Heights have always frightened me. I don't like to be far away from the ground, and it doesn't matter what takes me up. Elevators scare me, ladders terrify me, fire escapes are the pinnacle of horror. I'd likely take my chances inside the burning building rather than climb out on a rickety metal attachment. My fear of these things didn't come with my blindness, I have always had them. When I was small I climbed trees, just never too high. I liked to read in trees, often squeezing my eyes shut for the descent and feeling around with my toes until I found the next branch down. Looking down from high places made my muscles weak, my vision blurry. I'd slip, and then cling on very tightly to whatever was keeping me in position and stay that way until someone came to look for me. There was one time when I spent an entire night clinging to a tree trunk, my right knee on a branch and the ground thirteen or fourteen feet below me.
An hour into the gray dawn and I gave up. I let go and didn't try to buffet my fall. Nothing could possibly be worse than clinging to the tree (life) another minute, another second.
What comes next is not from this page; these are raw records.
-- ==== Sys2Proof/Machine/Flags.lean ====
section
/-! DEFINITION. Every flag computation: carry, not-borrow, shifted-out bit, collision; and the write of VF (R21). -/

namespace Sys2Proof.Machine

/-- VF, register 15 (R11, R21). -/
def vf : RegIdx := 15

/-- A flag in all 8 bits: 0x01 or 0x00 (R21). -/
def flagByte (b : Bool) : Byte := if b then 1 else 0

/-- The carry of an addition: the 9-bit sum exceeds 255 (R127). -/
def carry (a b : Byte) : Bool := decide (255 < a.toNat + b.toNat)

/-- The not-borrow of `a - b`: `a >= b`, equality included (R128, R130). -/
def notBorrow (a b : Byte) : Bool := decide (b.toNat ≤ a.toNat)

/-- The bit a right shift by one loses (R129). -/
def shiftedOutLow (a : Byte) : Bool := a.getLsbD 0

/-- The bit a left shift by one loses (R131). -/
def shiftedOutHigh (a : Byte) : Bool := a.getLsbD 7

/-- Whether one pixel collides: it was 1 and becomes 0 (R151). -/
def pixelCollides (old new : Bool) : Bool := old && !new

/-- `V[15] <- 1 if flag else 0` (R21). -/
def State.setFlag (s : State) (flag : Bool) : State := s.setReg vf (flagByte flag)

/-- A result to Vx and a flag to VF. The flag is written last, so it wins when x = 15 (R120; log 15). -/
def State.setRegFlag (s : State) (x : RegIdx) (result : Byte) (flag : Bool) : State := (s.setReg x result).setFlag flag

end Sys2Proof.Machine
end

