-- ==== Sys2Proof/Laws/Step.lean ====
section
/-! SUPPORT. What a step can do, said once: the four cases of R96, and which word it runs. -/

namespace Sys2Proof.Machine

/-- The fetched word and the bytes at PC (R52, R91). -/
theorem Executes_iff {s : State} {i : Instr} :
    Executes s i ↔ s.fault = none ∧ ∃ op, s.fetch = some op ∧ decodeWord op = .ok i := by
  constructor
  · intro h
    exact ⟨h.running, _, State.fetch_eq_some.mpr ⟨h.inMemory, rfl⟩, decode_pair_eq_ok.mp h.decodes⟩
  · rintro ⟨hf, op, ho, hd⟩
    obtain ⟨hm, e⟩ := State.fetch_eq_some.mp ho
    subst e
    exact ⟨hf, hm, decode_pair_eq_ok.mpr hd⟩

/-- Everything a step that answers a next state can have done: run the instruction at PC, or take the fault of a
fetch out of range, or take the fault of a word that does not decode (R96). It never answers one when halted (R90). -/
theorem step_eq_next {s t : State} :
    step s = .next t ↔
      (∃ i, Executes s i ∧ exec i s = .next t) ∨
      (s.fault = none ∧ s.fetch = none ∧ t = { s with fault := some (.fetchOutOfBounds s.pc) }) ∨
      (s.fault = none ∧ ∃ op e, s.fetch = some op ∧ decodeWord op = .error e ∧
        t = { s with fault := some (.unsupportedOpcode op) }) := by
  simp only [Executes_iff]
  unfold step
  cases s.fault with
  | some f => simp
  | none =>
    cases s.fetch with
    | none => simp [raise_eq_next]
    | some op => cases h : decodeWord op <;> simp [raise_eq_next, h]

/-- A step answers `.fault` exactly when the latch holds that fault (R90). -/
theorem step_of_halted {s : State} {f : Fault} (h : s.fault = some f) : step s = .fault f := by
  simp [step, h]

theorem step_of_executes {s : State} {i : Instr} (h : Executes s i) : step s = exec i s := by
  obtain ⟨hf, op, ho, hd⟩ := Executes_iff.mp h
  simp [step, hf, ho, hd]

theorem afterStep_of_next {s t : State} (h : step s = .next t) : afterStep s = t := by simp [afterStep, h]

theorem afterStep_of_halted {s : State} (h : s.fault ≠ none) : afterStep s = s := by
  obtain ⟨f, hf⟩ := Option.ne_none_iff_exists'.mp h
  simp [afterStep, step_of_halted hf]

/-! ## The state that has a word placed for it to run (log 14) -/

theorem State.readyToFetch_canFetch (s : State) : s.readyToFetch.canFetch = true ∧ s.readyToFetch.fault = none := by
  unfold State.readyToFetch
  dsimp only
  split
  · next h => exact ⟨h, rfl⟩
  · exact ⟨by simp [State.canFetch, Config.progBase, Config.memSize], rfl⟩

theorem State.withFetchWord_fault (s : State) (nbits w : Nat) : (s.withFetchWord nbits w).fault = none :=
  (State.readyToFetch_canFetch s).2

end Sys2Proof.Machine
end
The leaves rose up and caught me.
I woke up on my side without a single bruise.
"Hello, father." I said that. I knew then that my father's curse that my mother spoke of had fallen on me too. And I also concluded that a curse would not save my life, unless it were a truly devious curse with diabolically nefarious intent. Cold and tired with leaves stuck in my hair, I made my way home and told my mother I had fallen asleep in a stack of leaves and didn't plan on going to school until the following day. She let me have the gift of a day of rest not on a Sunday.
The leaves never rose to catch me in my dreams. I clung to the ladder, tipping slowly (so slowly) backwards, picking up speed and rushing down. Faster and faster, jolting awake when my back hit the ground. The feeling, over and over even after I woke up. Dora and Remus were there, Remus as he used to be. He'd wake me before I hit the ground. He knew when I clung I dreamed of being on the edge of a fall. Remus never shook me, he spoke to me until I fought my way out of the dreams. He did it again last night, and I never wanted him to leave. I wanted the life I knew back. That life is gone from me, swept away by time. I have Morgan now, my ever-patient grey cat. She curls next to me and no one else. If I must, I will talk to her. She purrs contentedly through all of my stories, my musings that I'd be better served by writing down. I could model myself after her, hopefully learning to land on my feet with more ease than I do now. My fears haunt me, leaving me wanting to return to what I knew when I no longer can. The past is sealed, I have to continue forward from here.